I plug the router in, and connect to the internet like normal. Browsing the internet works (I am on it through the router as I type). However, I cannot access the router setting page (when I go to 192.168.0.1 it times out). The globe/internet icon on the router is a solid red colour. Also, when I try to get to the modem settings at 192.168.1.1 and it does not work (but it works if I am hooked directly to modem without router).

When I run ipconfig /all, the default gateway section is blank.

Any ideas? Is my router just dead? I will post more info it any is needed.

[Edit] I have done a "hard reset" (holding reset for 10 seconds while it is turned on) and unplugged it also, to no avail.


----------



## daz1 (Nov 4, 2006)

doulbe check the gateway as 192.168.0.1 may actually be 1 digit out i have had this myself on numerous occasions


----------



## new_bee (Jun 24, 2010)

The bottom of the router says Default router settings IP: 192.168.0.1, which won't respond, even after a reset. I got the router from someone else, I don't think they used it though. But if they had changed the default IP it should go back to default with a reset I believe.


----------



## daz1 (Nov 4, 2006)

yes aware of that but have tried many settings in past and often most annoiyinly not ones which were stated try 192.168.0.2 for example, you should not need to reset thats usually very last resort


----------



## TerryNet (Mar 23, 2005)

I'm having difficulty understanding how you can be browsing the internet with Default Gateway blank.
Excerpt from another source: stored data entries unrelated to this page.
theorem execDormantIdleTimeout_keeps {M : Nat} {s0 : State} {a0 : LPort} {a1 : State} (hM : 64 ||| M = M) (h0 : Keeps M s0 a1) :
    KeepsR M s0 (execDormantIdleTimeout a0 a1) := by
  unfold execDormantIdleTimeout
  refine KeepsR.next ?_
  refine requestState_keeps (sub hM rfl) ?_
  exact h0

theorem onStateReq_keeps {M : Nat} {s0 : State} {a0 : Nat} {a1 : Nat} {a2 : State} (hM : 68719738962 ||| M = M) (h0 : Keeps M s0 a2) :
    Keeps M s0 (onStateReq a0 a1 a2) := by
  unfold onStateReq
  split
  · refine Keeps.ite ?_ ?_
    · refine enterState_keeps (sub hM rfl) ?_
      exact h0
    · refine updLp_keeps (sub hM rfl) ?_
      refine pendOs_keeps (sub hM rfl) ?_
      exact h0
  · refine Keeps.ite ?_ ?_
    · refine updLp_keeps (sub hM rfl) ?_
      refine pendOs_keeps (sub hM rfl) ?_
      exact h0
    · refine Keeps.ite ?_ ?_
      · refine pendOs_keeps (sub hM rfl) ?_
        exact h0
      · exact h0

theorem execStateReq_keeps {M : Nat} {s0 : State} {a0 : LPort} {a1 : Fin 4} {a2 : State} (hM : 68719738962 ||| M = M) (h0 : Keeps M s0 a2) :
    KeepsR M s0 (execStateReq a0 a1 a2) := by
  unfold execStateReq
  refine KeepsR.next ?_
  refine onStateReq_keeps (sub hM rfl) ?_
  exact h0

theorem onStateAck_keeps {M : Nat} {s0 : State} {a0 : Nat} {a1 : Nat} {a2 : State} (hM : 68719738962 ||| M = M) (h0 : Keeps M s0 a2) :
    Keeps M s0 (onStateAck a0 a1 a2) := by
  unfold onStateAck
  refine Keeps.ite ?_ ?_
  · refine enterState_keeps (sub hM rfl) ?_
    exact h0
  · exact h0

theorem execStateAck_keeps {M : Nat} {s0 : State} {a0 : LPort} {a1 : Fin 4} {a2 : State} (hM : 68719738962 ||| M = M) (h0 : Keeps M s0 a2) :
    KeepsR M s0 (execStateAck a0 a1 a2) := by
  unfold execStateAck
  refine KeepsR.next ?_
  refine onStateAck_keeps (sub hM rfl) ?_
  exact h0

theorem dropReq_keeps {M : Nat} {s0 : State} {a0 : Nat} {a1 : State} (hM : 64 ||| M = M) (h0 : Keeps M s0 a1) :
    Keeps M s0 (dropReq a0 a1) := by
  unfold dropReq
  refine updLp_keeps (sub hM rfl) ?_
  exact h0

theorem dropHandshake_keeps {M : Nat} {s0 : State} {a0 : Nat} {a1 : State} (hM : 64 ||| M = M) (h0 : Keeps M s0 a1) :
    Keeps M s0 (dropHandshake a0 a1) := by
  unfold dropHandshake
  refine updLp_keeps (sub hM rfl) ?_
  exact h0

theorem onStateNak_keeps {M : Nat} {s0 : State} {a0 : Nat} {a1 : Nat} {a2 : State} (hM : 64 ||| M = M) (h0 : Keeps M s0 a2) :
    Keeps M s0 (onStateNak a0 a1 a2) := by
  unfold onStateNak
  refine Keeps.ite ?_ ?_
  · refine dropReq_keeps (sub hM rfl) ?_
    exact h0
  · exact h0

theorem execStateNak_keeps {M : Nat} {s0 : State} {a0 : LPort} {a1 : Fin 4} {a2 : State} (hM : 64 ||| M = M) (h0 : Keeps M s0 a2) :
    KeepsR M s0 (execStateNak a0 a1 a2) := by
  unfold execStateNak
  refine KeepsR.next ?_
  refine onStateNak_keeps (sub hM rfl) ?_
  exact h0

theorem execStateAnswerTimeout_keeps {M : Nat} {s0 : State} {a0 : LPort} {a1 : State} (hM : 64 ||| M = M) (h0 : Keeps M s0 a1) :
    KeepsR M s0 (execStateAnswerTimeout a0 a1) := by
  unfold execStateAnswerTimeout
  refine KeepsR.next ?_
  refine dropReq_keeps (sub hM rfl) ?_
  exact h0

theorem sdRise_keeps {M : Nat} {s0 : State} {a0 : Nat} {a1 : State} (hM : 18 ||| M = M) (h0 : Keeps M s0 a1) :
    Keeps M s0 (sdRise a0 a1) := by
  unfold sdRise
  refine Keeps.ite ?_ ?_
  · refine raise_keeps (sub hM rfl) ?_
    refine wr_keeps (sub hM rfl) ?_
    exact h0
  · exact h0

theorem onWake_keeps {M : Nat} {s0 : State} {a0 : Nat} {a1 : State} (hM : 68719476818 ||| M = M) (h0 : Keeps M s0 a1) :
    Keeps M s0 (onWake a0 a1) := by
  unfold onWake
  refine answerExit_keeps (sub hM rfl) ?_
  refine dropHandshake_keeps (sub hM rfl) ?_
  refine sdRise_keeps (sub hM rfl) ?_
  exact h0

theorem execWake_keeps {M : Nat} {s0 : State} {a0 : LPort} {a1 : State} (hM : 68719476818 ||| M = M) (h0 : Keeps M s0 a1) :
    KeepsR M s0 (execWake a0 a1) := by
  unfold execWake
  refine KeepsR.next ?_
  refine onWake_keeps (sub hM rfl) ?_
  exact h0

theorem execExitComplete_keeps {M : Nat} {s0 : State} {a0 : LPort} {a1 : State} (hM : 66 ||| M = M) (h0 : Keeps M s0 a1) :
    KeepsR M s0 (execExitComplete a0 a1) := by
  unfold execExitComplete
  extract_lets +onlyGivenNames -lift x0
  clear_value x0
  extract_lets +onlyGivenNames -lift x1
  clear_value x1
  extract_lets +onlyGivenNames -lift x2
  have g3 : Keeps M s0 x2 := by
    refine wr_keeps (sub hM rfl) ?_
    refine wr_keeps (sub hM rfl) ?_
    exact h0
  clear_value x2
  extract_lets +onlyGivenNames -lift x4
  have g5 : Keeps M s0 x4 := by
    refine updLp_keeps (sub hM rfl) ?_
    exact g3
  clear_value x4
  refine KeepsR.ite ?_ ?_
  · refine KeepsR.next ?_
    refine Keeps.ite ?_ ?_
    · exact g5
    · refine sendLpwr_keeps (sub hM rfl) ?_
      exact g5
  · refine KeepsR.next ?_
    exact h0

theorem execExitTimeout_keeps {M : Nat} {s0 : State} {a0 : LPort} {a1 : State} (hM : 68719871574 ||| M = M) (h0 : Keeps M s0 a1) :
    KeepsR M s0 (execExitTimeout a0 a1) := by
  unfold execExitTimeout
  extract_lets +onlyGivenNames -lift x0
  clear_value x0
  refine KeepsR.ite ?_ ?_
  · refine KeepsR.next ?_
    refine declareLos_keeps (sub hM rfl) ?_
    refine count_keeps (sub hM rfl) ?_
    exact h0
  · refine KeepsR.next ?_
    exact h0

theorem setMaxstate_keeps {M : Nat} {s0 : State} {a0 : Nat} {a1 : Nat} {a2 : State} (hM : 68719476802 ||| M = M) (h0 : Keeps M s0 a2) :
    Keeps M s0 (setMaxstate a0 a1 a2) := by
  unfold setMaxstate
  extract_lets +onlyGivenNames -lift x0
  have g1 : Keeps M s0 x0 := by
    refine wr_keeps (sub hM rfl) ?_
    exact h0
  clear_value x0
  refine Keeps.ite ?_ ?_
  · refine startExit_keeps (sub hM rfl) ?_
    exact g1
  · split
    · refine Keeps.ite ?_ ?_
      · refine voidRequest_keeps (sub hM rfl) ?_
        exact g1
      · exact g1
    · exact g1

theorem execMaxstateWrite_keeps {M : Nat} {s0 : State} {a0 : LPort} {a1 : Fin 4} {a2 : State} (hM : 68719476802 ||| M = M) (h0 : Keeps M s0 a2) :
    KeepsR M s0 (execMaxstateWrite a0 a1 a2) := by
  unfold execMaxstateWrite
  refine access_keeps (sub hM rfl) ?_ ?_
  · intro w0 k1
    refine setMaxstate_keeps (sub hM rfl) ?_
    exact k1
  · exact h0

theorem onWaggle_keeps {M : Nat} {s0 : State} {a0 : Nat} {a1 : Nat} {a2 : Nat} {a3 : State} (hM : 68719608406 ||| M = M) (h0 : Keeps M s0 a3) :
    Keeps M s0 (onWaggle a0 a1 a2 a3) := by
  unfold onWaggle
  extract_lets +onlyGivenNames -lift x0
  have g1 : Keeps M s0 x0 := by
    refine answerExit_keeps (sub hM rfl) ?_
    refine sdRise_keeps (sub hM rfl) ?_
    exact h0
  clear_value x0
  extract_lets +onlyGivenNames -lift x2
  have g3 : Keeps M s0 x2 := by
    refine updLp_keeps (sub hM rfl) ?_
    exact g1
  clear_value x2
  extract_lets +onlyGivenNames -lift x4
  clear_value x4
  refine Keeps.ite ?_ ?_
  · exact g3
  · refine Keeps.ite ?_ ?_
    · refine count_keeps (sub hM rfl) ?_
      exact g3
    · refine forAll_keeps (sub hM rfl) ?_ ?_
      · intro w5 w6 k7
        refine Keeps.ite ?_ ?_
        · refine count_keeps (sub hM rfl) ?_
          exact k7
        · refine sendWaggle_keeps (sub hM rfl) ?_
          exact k7
      · exact g3

theorem execWaggle_keeps {M : Nat} {s0 : State} {a0 : LPort} {a1 : BitVec 14} {a2 : BitVec 6} {a3 : State} (hM : 68719608406 ||| M = M) (h0 : Keeps M s0 a3) :
    KeepsR M s0 (execWaggle a0 a1 a2 a3) := by
  unfold execWaggle
  refine KeepsR.next ?_
  refine onWaggle_keeps (sub hM rfl) ?_
  exact h0

theorem beginRetire_keeps {M : Nat} {s0 : State} {a0 : Nat} {a1 : Nat} {a2 : State} (hM : 68719871574 ||| M = M) (h0 : Keeps M s0 a2) :
    Keeps M s0 (beginRetire a0 a1 a2) := by
  unfold beginRetire
  extract_lets +onlyGivenNames -lift x0
  clear_value x0
  extract_lets +onlyGivenNames -lift x1
  have g2 : Keeps M s0 x1 := by
    refine orF_keeps (sub hM rfl) ?_
    exact h0
  clear_value x1
  extract_lets +onlyGivenNames -lift x3
  have g4 : Keeps M s0 x3 := by
    refine updLp_keeps (sub hM rfl) ?_
    exact g2
  clear_value x3
  split
  · refine declareLos_keeps (sub hM rfl) ?_
    exact h0
  · refine pendOs_keeps (sub hM rfl) ?_
    exact g4

theorem askRetire_keeps {M : Nat} {s0 : State} {a0 : Nat} {a1 : Nat} {a2 : State} (hM : 68719871574 ||| M = M) (h0 : Keeps M s0 a2) :
    Keeps M s0 (askRetire a0 a1 a2) := by
  unfold askRetire
  refine Keeps.ite ?_ ?_
  · refine updLp_keeps (sub hM rfl) ?_
    exact h0
  · refine beginRetire_keeps (sub hM rfl) ?_
    exact h0

theorem execSignalDetectLoss_keeps {M : Nat} {s0 : State} {a0 : LPort} {a1 : Bool} {a2 : State} (hM : 68719871574 ||| M = M) (h0 : Keeps M s0 a2) :
    KeepsR M s0 (execSignalDetectLoss a0 a1 a2) := by
  unfold execSignalDetectLoss
  extract_lets +onlyGivenNames -lift x0
  clear_value x0
  extract_lets +onlyGivenNames -lift x1
  clear_value x1
  refine KeepsR.next ?_
  refine declareLos_keeps (sub hM rfl) ?_
  refine wr_keeps (sub hM rfl) ?_
  exact h0

theorem execLaneFail_keeps {M : Nat} {s0 : State} {a0 : LPort} {a1 : Fin 4} {a2 : State} (hM : 68719871574 ||| M = M) (h0 : Keeps M s0 a2) :
    KeepsR M s0 (execLaneFail a0 a1 a2) := by
  unfold execLaneFail
  extract_lets +onlyGivenNames -lift x0
  clear_value x0
  extract_lets +onlyGivenNames -lift x1
  have g2 : Keeps M s0 x1 := by
    refine wr_keeps (sub hM rfl) ?_
    exact h0
  clear_value x1
  refine KeepsR.ite ?_ ?_
  · refine KeepsR.next ?_
    refine Keeps.ite ?_ ?_
    · refine askRetire_keeps (sub hM rfl) ?_
      exact g2
    · refine declareLos_keeps (sub hM rfl) ?_
      exact g2
  · refine KeepsR.next ?_
    exact g2

theorem execLaneErrorWindow_keeps {M : Nat} {s0 : State} {a0 : LPort} {a1 : Fin 4} {a2 : Nat} {a3 : State} (hM : 68719871574 ||| M = M) (h0 : Keeps M s0 a3) :
    KeepsR M s0 (execLaneErrorWindow a0 a1 a2 a3) := by
  unfold execLaneErrorWindow
  extract_lets +onlyGivenNames -lift x0
  clear_value x0
  extract_lets +onlyGivenNames -lift x1
  have g2 : Keeps M s0 x1 := by
    refine countBy_keeps (sub hM rfl) ?_
    exact h0
  clear_value x1
  refine KeepsR.ite ?_ ?_
  · refine KeepsR.next ?_
    refine askRetire_keeps (sub hM rfl) ?_
    exact g2
  · refine KeepsR.next ?_
    exact g2

theorem laneReq_keeps {M : Nat} {s0 : State} {a0 : Nat} {a1 : Nat} {a2 : State} (hM : 68719871574 ||| M = M) (h0 : Keeps M s0 a2) :
    Keeps M s0 (laneReq a0 a1 a2) := by
  unfold laneReq
  extract_lets +onlyGivenNames -lift x0
  clear_value x0
  refine Keeps.ite ?_ ?_
  · refine askRetire_keeps (sub hM rfl) ?_
    refine orF_keeps (sub hM rfl) ?_
    exact h0
  · exact h0

theorem execLaneRetireReq_keeps {M : Nat} {s0 : State} {a0 : LPort} {a1 : Fin 4} {a2 : State} (hM : 68719871574 ||| M = M) (h0 : Keeps M s0 a2) :
    KeepsR M s0 (execLaneRetireReq a0 a1 a2) := by
  unfold execLaneRetireReq
  refine access_keeps (sub hM rfl) ?_ ?_
  · intro w0 k1
    refine laneReq_keeps (sub hM rfl) ?_
    exact k1
  · exact h0

theorem onLaneRetire_keeps {M : Nat} {s0 : State} {a0 : Nat} {a1 : Nat} {a2 : Nat} {a3 : State} (hM : 66 ||| M = M) (h0 : Keeps M s0 a3) :
    Keeps M s0 (onLaneRetire a0 a1 a2 a3) := by
  unfold onLaneRetire
  extract_lets +onlyGivenNames -lift x0
  clear_value x0
  extract_lets +onlyGivenNames -lift x1
  have g2 : Keeps M s0 x1 := by
    refine orF_keeps (sub hM rfl) ?_
    exact h0
  clear_value x1
  extract_lets +onlyGivenNames -lift x3
  have g4 : Keeps M s0 x3 := by
    refine updLp_keeps (sub hM rfl) ?_
    exact g2
  clear_value x3
  split
  · refine Keeps.ite ?_ ?_
    · refine updLp_keeps (sub hM rfl) ?_
      exact h0
    · exact h0
  · refine Keeps.ite ?_ ?_
    · refine pendOs_keeps (sub hM rfl) ?_
      exact g4
    · exact h0

theorem execLaneRetire_keeps {M : Nat} {s0 : State} {a0 : LPort} {a1 : BitVec 4} {a2 : BitVec 16} {a3 : State} (hM : 66 ||| M = M) (h0 : Keeps M s0 a3) :
    KeepsR M s0 (execLaneRetire a0 a1 a2 a3) := by
  unfold execLaneRetire
  refine KeepsR.next ?_
  refine onLaneRetire_keeps (sub hM rfl) ?_
  exact h0

theorem clearReq_keeps {M : Nat} {s0 : State} {a0 : Nat} {a1 : Nat} {a2 : State} (hM : 2 ||| M = M) (h0 : Keeps M s0 a2) :
    Keeps M s0 (clearReq a0 a1 a2) := by
  unfold clearReq
  refine wr_keeps (sub hM rfl) ?_
  exact h0

theorem nextRetire_keeps {M : Nat} {s0 : State} {a0 : Nat} {a1 : List Nat} {a2 : State} (hM : 68719871574 ||| M = M) (h0 : Keeps M s0 a2) :
    Keeps M s0 (nextRetire a0 a1 a2) := by
  induction a1 generalizing a0 a2 with
  | nil =>
    unfold nextRetire
    refine updLp_keeps (sub hM rfl) ?_
    exact h0
  | cons e l ih =>
    unfold nextRetire
    extract_lets +onlyGivenNames -lift x0
    clear_value x0
    refine Keeps.ite ?_ ?_
    · apply ih
      refine clearReq_keeps (sub hM rfl) ?_
      exact h0
    · refine beginRetire_keeps (sub hM rfl) ?_
      refine updLp_keeps (sub hM rfl) ?_
      exact h0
Please show the ipconfig /all for that condition ...

*Start, Run, CMD, OK* to open a command prompt:
(For Vista or 7 type *CMD* in the Search box after *Start*)
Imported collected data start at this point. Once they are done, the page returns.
theorem sift_keeps {M : Nat} {s0 : State} {a0 : Nat} {a1 : List QEnt} {a2 : State} (hM : 132948 ||| M = M) (h0 : Keeps M s0 a2) :
    Keeps2 M s0 (sift a0 a1 a2) := by
  induction a1 generalizing a0 a2 with
  | nil =>
    unfold sift
    refine Keeps2.mk ?_
    exact h0
  | cons e l ih =>
    unfold sift
    split
    · rename_i y0 y1 y2
      refine Keeps2.elim (m := M) (s0 := s0) y2 ?_ (fun g3 => ?_)
      · refine atHead_keeps (sub hM rfl) ?_
        exact h0
      refine Keeps2.mk ?_
      exact g3
    · rename_i y4 y5 y6
      refine Keeps2.elim (m := M) (s0 := s0) y6 ?_ (fun g7 => ?_)
      · refine atHead_keeps (sub hM rfl) ?_
        exact h0
      apply ih
      refine drainOne_keeps (sub hM rfl) ?_
      exact g7

theorem siftAhead_keeps {M : Nat} {s0 : State} {a0 : Nat} {a1 : List QEnt} {a2 : State} (hM : 132948 ||| M = M) (h0 : Keeps M s0 a2) :
    Keeps2 M s0 (siftAhead a0 a1 a2) := by
  induction a1 generalizing a0 a2 with
  | nil =>
    unfold siftAhead
    refine Keeps2.mk ?_
    exact h0
  | cons e l ih =>
    unfold siftAhead
    split
    · rename_i y1 y2 y3
      refine Keeps2.elim (m := M) (s0 := s0) y3 ?_ (fun g4 => ?_)
      · refine atHead_keeps (sub hM rfl) ?_
        exact h0
      extract_lets +onlyGivenNames -lift x5
      have g6 : Keeps2 M s0 x5 := by
        unfold x5
        apply ih
        exact g4
      clear_value x5
      refine Keeps2.mk ?_
      refine Keeps2.snd ?_
      exact g6
    · rename_i y7 y8 y9
      refine Keeps2.elim (m := M) (s0 := s0) y9 ?_ (fun g10 => ?_)
      · refine atHead_keeps (sub hM rfl) ?_
        exact h0
      apply ih
      refine drainOne_keeps (sub hM rfl) ?_
      exact g10

theorem setTest_keeps {M : Nat} {s0 : State} {a0 : Nat} {a1 : TestRun} {a2 : State} (hM : 68719476736 ||| M = M) (h0 : Keeps M s0 a2) :
    Keeps M s0 (setTest a0 a1 a2) := by
  unfold setTest
  extract_lets +onlyGivenNames -lift x0
  clear_value x0
  refine Keeps.set_tests (hit hM rfl) (?_)
  exact h0

theorem endTest_keeps {M : Nat} {s0 : State} {a0 : Nat} {a1 : Bool} {a2 : List Byte} {a3 : State} (hM : 68719607824 ||| M = M) (h0 : Keeps M s0 a3) :
    Keeps M s0 (endTest a0 a1 a2 a3) := by
  unfold endTest
  extract_lets +onlyGivenNames -lift x0
  clear_value x0
  extract_lets +onlyGivenNames -lift x1
  have g2 : Keeps M s0 x1 := by
    refine raise_keeps (sub hM rfl) ?_
    refine setTest_keeps (sub hM rfl) ?_
    exact h0
  clear_value x1
  refine Keeps.ite ?_ ?_
  · exact g2
  · refine logErr_keeps (sub hM rfl) ?_
    exact g2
Type the following command:

*IPCONFIG /ALL*

[Note that there is no space between the slash and ALL.]

Right click in the command window and choose *Select All*, then hit *Enter*.
Paste the results in a message here.

If necessary use a text file and removable media to copy the results to a computer with internet access.


----------



## new_bee (Jun 24, 2010)

Microsoft Windows [Version 6.0.6001]
Copyright (c) 2006 Microsoft Corporation. All rights reserved.

C:\Users\J>ipconfig /all

Ethernet adapter Local Area Connection:

Connection-specific DNS Suffix . :
Description . . . . . . . . . . . : NVIDIA nForce 10/100 Mbps Ethernet
Physical Address. . . . . . . . . : XX-XX-XX-XX-XX-XX
DHCP Enabled. . . . . . . . . . . : No
Autoconfiguration Enabled . . . . : Yes
IPv4 Address. . . . . . . . . . . : 192.168.1.10(Preferred)
Subnet Mask . . . . . . . . . . . : 255.255.255.0
Default Gateway . . . . . . . . . :
NetBIOS over Tcpip. . . . . . . . : Enabled


----------



## TerryNet (Mar 23, 2005)

You have the modem/router in some type of bridge mode, right? You're going to have to configure the WAN (Internet) section of the router to that PPP type connection.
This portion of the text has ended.